Nah itu yang dibelakangnya, background kalau kata keilmuan fotoisme atau photographisme, ah ribet pokoknya itu, ada si Valent, cewe tomboy aku rasa. Dia galak, dan hobinya paling aneh, yaitu tidur. Di foto inipun dia itu teh lagi tidur, yakin lagi tidur. Tapi sekarang dia gak galak lagi dan gak tomboy lagi, mungkin semenjak dia jatuh dari tangga, ada hidayah, dia jadi cewe seutuhnya, cantik sekarang mah. Makannya gak sedikit, ngalem gak banyak gaya, dan fakta terkahir yang aku tau, ternyata dia bisa masak, syukur sekaligus kaget juga, gak nyangka sih, ko bisa??. Pada nyatanya, makanan buatannya enak. Dan satu lagi, dia kurang suka pakai rok, padahal cewe.




Ketiga foto diatas menginterpretasikan kebahagian dari anak-anak yang bisa aku bilang jauh dari fasilitas perkotaan. Daerahnya susah air, masih tradisional, tapi anak-anaknya luar biasa. Suatu bukti kebahagian dan canda tawa tidak harus menggunakan materi.
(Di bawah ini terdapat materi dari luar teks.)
-- ==== Sys2Proof/WellFormed.lean ====
section
/-! DEFINITION. Which commands are well formed: every operand in the range that the manual gives the field it stands for
(R5, R7, R79, R95, R402, R432, R437). The meanings answer for every term; these are the terms that something outside the
device can send. -/

namespace Sys2Proof

/-- A value of `w` bits. -/
def bitsOk (w v : Nat) : Bool := decide (v < 2 ^ w)

/-- An interface that exists: slots are H0 to H15 (R78). -/
def viaOk (v : Via) : Bool :=
  match v with
  | .slot n => bitsOk 4 n
  | .sideband => true
  | .ethernet => true

/-- A session key: NAMESPACE of 16 bits, SID of 64 (R95, R120). -/
def keyOk (k : SessKey) : Bool := bitsOk 16 k.ns && bitsOk 64 k.sid

/-- A submission entry (R95) of a slot and one of its queues (R93). -/
def cmdOk (c : HostCmd) : Bool :=
  bitsOk 4 c.slot && bitsOk 14 c.sq && bitsOk 8 c.opcode && bitsOk 8 c.flags && bitsOk 16 c.cid && bitsOk 16 c.ns
  && bitsOk 16 c.resv && bitsOk 64 c.sid && bitsOk 48 c.step && bitsOk 16 c.stepHi && bitsOk 64 c.addrA
  && bitsOk 64 c.addrB && bitsOk 32 c.lenA && bitsOk 32 c.lenB && c.arg.length == 16

/-- A plan entry (R65). -/
def entryOk (e : PlanEntry) : Bool :=
  bitsOk 32 e.offset && bitsOk 8 e.action && bitsOk 8 e.unitClass && bitsOk 8 e.first && bitsOk 8 e.last
  && decide (e.first ≤ e.last) && bitsOk 64 e.arg

/-- A module number (R391). -/
def moduleOk (m : Nat) : Bool := bitsOk 10 m

/-- A fabric transaction (R402). -/
def txnOk (t : FabTxn) : Bool :=
  bitsOk 8 t.op && bitsOk 3 t.tc && bitsOk 8 t.hops && moduleOk t.src && moduleOk t.dst && bitsOk 8 t.keySlot
  && bitsOk 8 t.status && bitsOk 32 t.tag && bitsOk 32 t.len && bitsOk 64 t.addr && bitsOk 64 t.arg
  && t.payload.length == t.len

/-- A port (R431) and a lane (R431). -/
def portOk (p : Nat) : Bool := bitsOk 4 p
def laneOk (l : Nat) : Bool := decide (l < 9)

/-- A flit (R432). -/
def flitOk (f : Flit) : Bool :=
  bitsOk 12 f.seq && bitsOk 12 f.ack && bitsOk 3 f.tc && bitsOk 4 f.keySlot && decide (f.bytes.length ≤ 242)
  && decide (f.lastBytes ≤ 242)

/-- An object reference (R168, R352). -/
def objOk (o : ObjRef) : Bool :=
  match o with
  | .page id => bitsOk 64 id
  | .granule part idx => bitsOk 3 part && bitsOk 31 idx
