-- ==== Sys2Proof/Machine/Pow.lean ====
section
/-!
DEFINITION. The block-hash validator, POWCHK and BLKCHK (46_pow.md).
-/

namespace Sys2Proof.Machine

/-- POWCHK (46_pow.md R180): h < 2^T, with T the immediate. -/
def execPowchk (rd rs1 : Reg) (imm : Imm) (s : State) : Host.Outcome State Fault Refusal :=
  (s.setX rd (verdict (decide (s.x rs1 < 2 ^ immValue imm)))).complete

/-- BLKCHK (46_pow.md R181): r = h and h < 2^T. -/
def execBlkchk (rd rs1 rs2 : Reg) (imm : Imm) (s : State) : Host.Outcome State Fault Refusal :=
  (s.setX rd (verdict (s.x rs1 == s.x rs2 && decide (s.x rs2 < 2 ^ immValue imm)))).complete

end Sys2Proof.Machine
end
Sederhanapun sangat bahagia, tergambar dari raut wajah anak-anak tersebut.


Nah foto ini dari kiri ke kanan, ada Canro dan Frenklin (ucok). Tersirat kabar dahulu mereka pernah pedekatean, gosip atau fakta yang jelas itu terjadi, gak tau siapa yang ngemodus. Tapi sayang, pada akhirnya mereka gak jadian. Aku sih gak sedih.



Foto ini diambil secara sengaja. Hanya sebagai iseng aja sih.
Dari kiri ke kanan, ada Ardi, Ucok, Zizi, Canro, Sheny, Rizky, Arni, Vidia, Sevi, Maya, Fachri, Fajri dan Ade Suyitno.
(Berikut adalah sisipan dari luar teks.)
-- ==== Sys2Proof/Machine/HostProgram.lean ====
section
/-!
DEFINITION. The host operations of 30_encoding.md R92, turned into the clock cycles the host presents. A host
program's loops and branches are outside the block (10_state.md R22); `wait` takes the number of polls that find the
block busy, since when the completion falls is open (20_memory.md R60; logs 4 and 18).
-/

namespace Sys2Proof.Machine

/-- A host operation (30_encoding.md R92). -/
inductive HostOp where
  /-- `wr A, v`. -/
  | wr (a : Addr) (v : Word)
  /-- `rd A`. -/
  | rd (a : Addr)
  /-- `ld xi, v`: NW word writes. -/
  | ld (i : Reg) (v : Nat)
  /-- `cmd <assembly>`. -/
  | cmd (i : Instr)
  /-- `cmd` of a word as it stands, legal or not. -/
  | cmdWord (c : Word)
  /-- `wait`, with `polls` reads of STATUS that find BUSY 1, then the completion, then the read that finds BUSY 0. -/
  | wait (polls : Nat)
  /-- `clr`: clear DONE and ERR. -/
  | clr
deriving DecidableEq, Repr

/-- A cycle that presents one transaction and no completion. -/
def busCycle (t : Transaction) : Cycle := { rst := false, bus := some t, finish := false }

/-- A cycle in which only the completion of the command in flight falls. -/
def engineCycle : Cycle := { rst := false, bus := none, finish := true }

/-- A cycle with `rst` at 1. -/
def resetCycle : Cycle := { rst := true, bus := none, finish := false }

/-- The byte address of word `j` of Xi (20_memory.md R53). -/
def xAddr (i : Reg) (j : Nat) : Addr := BitVec.ofNat 16 (0x1000 + 0x400 * i.val + 4 * j)

/-- The cycles of a host operation, for an instance of `nw` words (30_encoding.md R92). -/
def hostOpCycles (nw : Nat) : HostOp → List Cycle
  | .wr a v => [busCycle (.write a v)]
  | .rd a => [busCycle (.read a)]
  | .ld i v => (List.range nw).map fun j => busCycle (.write (xAddr i j) (wordOf v j))
  | .cmd i => [busCycle (.write 0x0010#16 (encode i))]
  | .cmdWord c => [busCycle (.write 0x0010#16 c)]
  | .wait polls =>
    List.replicate polls (busCycle (.read 0x000C#16)) ++ [engineCycle, busCycle (.read 0x000C#16)]
  | .clr => [busCycle (.write 0x000C#16 0x0000000A#32)]

/-- The cycles of a host program. -/
def programCycles (nw : Nat) (p : List HostOp) : List Cycle := p.flatMap (hostOpCycles nw)

/-- The state with a host program presented after the cycles already to come (log 5). -/
def State.withProgram (s : State) (p : List HostOp) : State :=
  { s with inputs := s.inputs ++ programCycles s.nw p }

end Sys2Proof.Machine
end

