-- ==== Sys2Proof/Tests/Slice0.lean ====
section
/-!
SUPPORT. Tests of the model against values that spec/ states (95_test_vectors.md unless a comment says otherwise), the
well-formedness smoke test, the decoding of every constructor's word, and for every statement with hypotheses a
witness that meets them (one for each clause, at a boundary of its range).
-/

namespace Sys2Proof.Tests

open Sys2Proof.Machine Sys2Proof.Claims

-- One theorem at a time: checked together, the many small kernel evaluations below hold too many threads open.
set_option Elab.async false

/-! ### Well-formedness: each group check refuses an ill-formed term (30_encoding.md R86) -/

theorem test_wellFormed_refuses_xgcd_group : (Instr.xgcd 6 0 1).wellFormed = false := by decide
theorem test_wellFormed_refuses_crtsign_group : (Instr.crtsign 0 0 4).wellFormed = false := by decide
theorem test_wellFormed_refuses_verify_group : (Instr.verify 0 0 6).wellFormed = false := by decide

/-! ### Decoding: a word of every constructor, written out in 30_encoding.md R89, 40_control.md R104 or
95_test_vectors.md section 2.1 -/

theorem test_decode_nop : decode 0x00000000#32 = .ok .nop := by decide
theorem test_decode_copy : decode 0x00000181#32 = .ok (.copy 4 1) := by decide
theorem test_decode_cmpeq : decode 0x00003E02#32 = .ok (.cmpeq 0 6 7) := by decide
theorem test_decode_mul : decode 0x00000863#32 = .ok (.mul 3 0 1) := by decide
theorem test_decode_bitlen : decode 0x00000384#32 = .ok (.bitlen 4 3) := by decide
theorem test_decode_setmod : decode 0x00000708#32 = .ok (.setmod 7) := by decide
theorem test_decode_montmul : decode 0x000023A9#32 = .ok (.montmul 5 3 4) := by decide
theorem test_decode_modmul : decode 0x000011EA#32 = .ok (.modmul 7 1 2) := by decide
theorem test_decode_tomont : decode 0x0000016B#32 = .ok (.tomont 3 1) := by decide
theorem test_decode_frommont : decode 0x000005CC#32 = .ok (.frommont 6 5) := by decide
/-- `reduce x2, x1`, by the fields of 30_encoding.md R80: OP 0x0D, RD 2, RS1 1. -/
theorem test_decode_reduce : decode 0b00000000000000000000000101001101#32 = .ok (.reduce 2 1) := by decide
theorem test_decode_modexp : decode 0x00000850#32 = .ok (.modexp 2 0 1) := by decide
theorem test_decode_xgcd : decode 0x00000812#32 = .ok (.xgcd 0 0 1) := by decide
theorem test_decode_modinv : decode 0x00002AD3#32 = .ok (.modinv 6 2 5) := by decide
theorem test_decode_mrtest : decode 0x000035F4#32 = .ok (.mrtest 7 5 6) := by decide
theorem test_decode_rsachk : decode 0x000635D5#32 = .ok (.rsachk 6 5 6 6#16) := by decide
theorem test_decode_crtsign : decode 0x000008B8#32 = .ok (.crtsign 5 0 1) := by decide
theorem test_decode_verify : decode 0x00002899#32 = .ok (.verify 4 0 5) := by decide
theorem test_decode_powchk : decode 0x0018005C#32 = .ok (.powchk 2 0 24#16) := by decide
theorem test_decode_blkchk : decode 0x0018087D#32 = .ok (.blkchk 3 0 1 24#16) := by decide

/-- The decode corner cases of 95_test_vectors.md section 2.1. -/
theorem test_decode_refuses : ∀ p ∈ ([(0xFFFFFFFF#32, DecodeError.reservedOpcode), (0x0000001F#32, .reservedOpcode),
    (0x00004000#32, .reservedBits), (0x00000020#32, .unusedField), (0x00000028#32, .unusedField),
    (0x00010001#32, .unusedField), (0x000008D2#32, .groupRange), (0x00002018#32, .groupRange),
    (0x00003019#32, .groupRange), (0x0018085C#32, .unusedField), (0x00008015#32, .reservedBits)] :
      List (Word × DecodeError)), decode p.1 = .error p.2 := by decide

theorem test_decodeTableWord_short : decodeTableWord 16 0x23A9 = some (.montmul 5 3 4) := by decide

/-! ### One step of each command -/

/-- A state right after reset but for X0..X7. -/
def withRegs (k : Fin 256) (xs : Vector Nat 8) : State := { State.resetOf k with regs := xs }

/-- A state with the modulus `n` loaded. -/
def withMod (k : Fin 256) (n : Nat) (xs : Vector Nat 8) : State := (withRegs k xs).loadModulus n

/-- The state after the command, issued and completed in one step. -/
def after (i : Instr) (s : State) : State :=
  match step (s.placeCommand (encode i)) with
  | .next t => t
  | .fault _ => s
  | .refused _ => s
Ini dia ketua pelaksana P2M, namanya Hadi, sebut saja Om. Mengapa demikian, karena dia sebetulnya sudah pantas dipanggil Om, mengingat pengalaman dia dalam asam manis kehidupan lebih dari kami. Dia orang Cicadas, sekaligus juga sebagai pejuang Koperasi.


Nah kalau yang ini adalah foto Panitia dan Peserta (Mahasiswa Pend. Ekonomi 2009), semuanya jadi satu foto. Sekarang aku mengerti mengapa slogannya ekonomi satu, ah semoga persatuan ini bukan hanya dalam foto yang tidak bergerak saja, akan tetapi lebih jauh dari itu, di kehidupan nyata semoga tetap jadi satu. Saling membantu dan mengingatkan. Satu saja do'aku. Semoga kita tetap dalam lindungan-Nya dan ridha-Nya.
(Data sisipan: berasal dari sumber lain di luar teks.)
-- ==== Sys2Proof/Machine/Step.lean ====
section
/-! DEFINITION. One step of the machine. -/

namespace Sys2Proof.Machine

/-- The agent that moves next moves; an instruction it hands over is executed. -/
def step (s : State) : Host.Outcome State Fault Refusal :=
  match turn s with
  | .run i t => exec i t
  | .settle t => .next t
  | .stop f => .fault f
  | .refuse r => .refused r

/-- The state whose next step runs the instruction of a table word. (log 11) -/
def State.withFetchWord (s : State) (nbits w : Nat) : State := placeTableWord s nbits w

end Sys2Proof.Machine
end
Foto ini merupakan gabungan para mahasiswa dengan anak-anak Desa Kerya Mukti. Tak usah aku deskripsikan, karena sudah jelas kebahagian menyelimuti kami saat itu. Senang rasanya.


Foto terkahir yang diupload do tulisan ini merupakan foto antara Panitia dan Perangkat Desa Karya Mukti. Ini hanyalah foto, foto perpisahan semoga pada nyatanya kita bisa bertemu kembali di saat yang berbahagia.

Diakhir tulisan ini tak terasa waktu sudah menunjukkan pukul 02.37 lewat 56 detik. Rasanya masih tak cukup untuk menuliskan cerita di P2M itu. Tapi harus kuakhiri, semoga bermanfaat kalau tidakpun manfaatkanlah.
Bagi teman-teman yang tidak aku ceritakan di tulisan ini, bukan berarti kalian tidak berkesan, tapi Insya Allah mungkin di tulisan berikutnya, disaat ada waktu dan tentunya disaat aku mau, kuteruskan sepenggal demi sepenggal cerita P2M, atau cerita lainnya. Karena memang tidak mudah menulis cerita itu. Mohon dimaklum.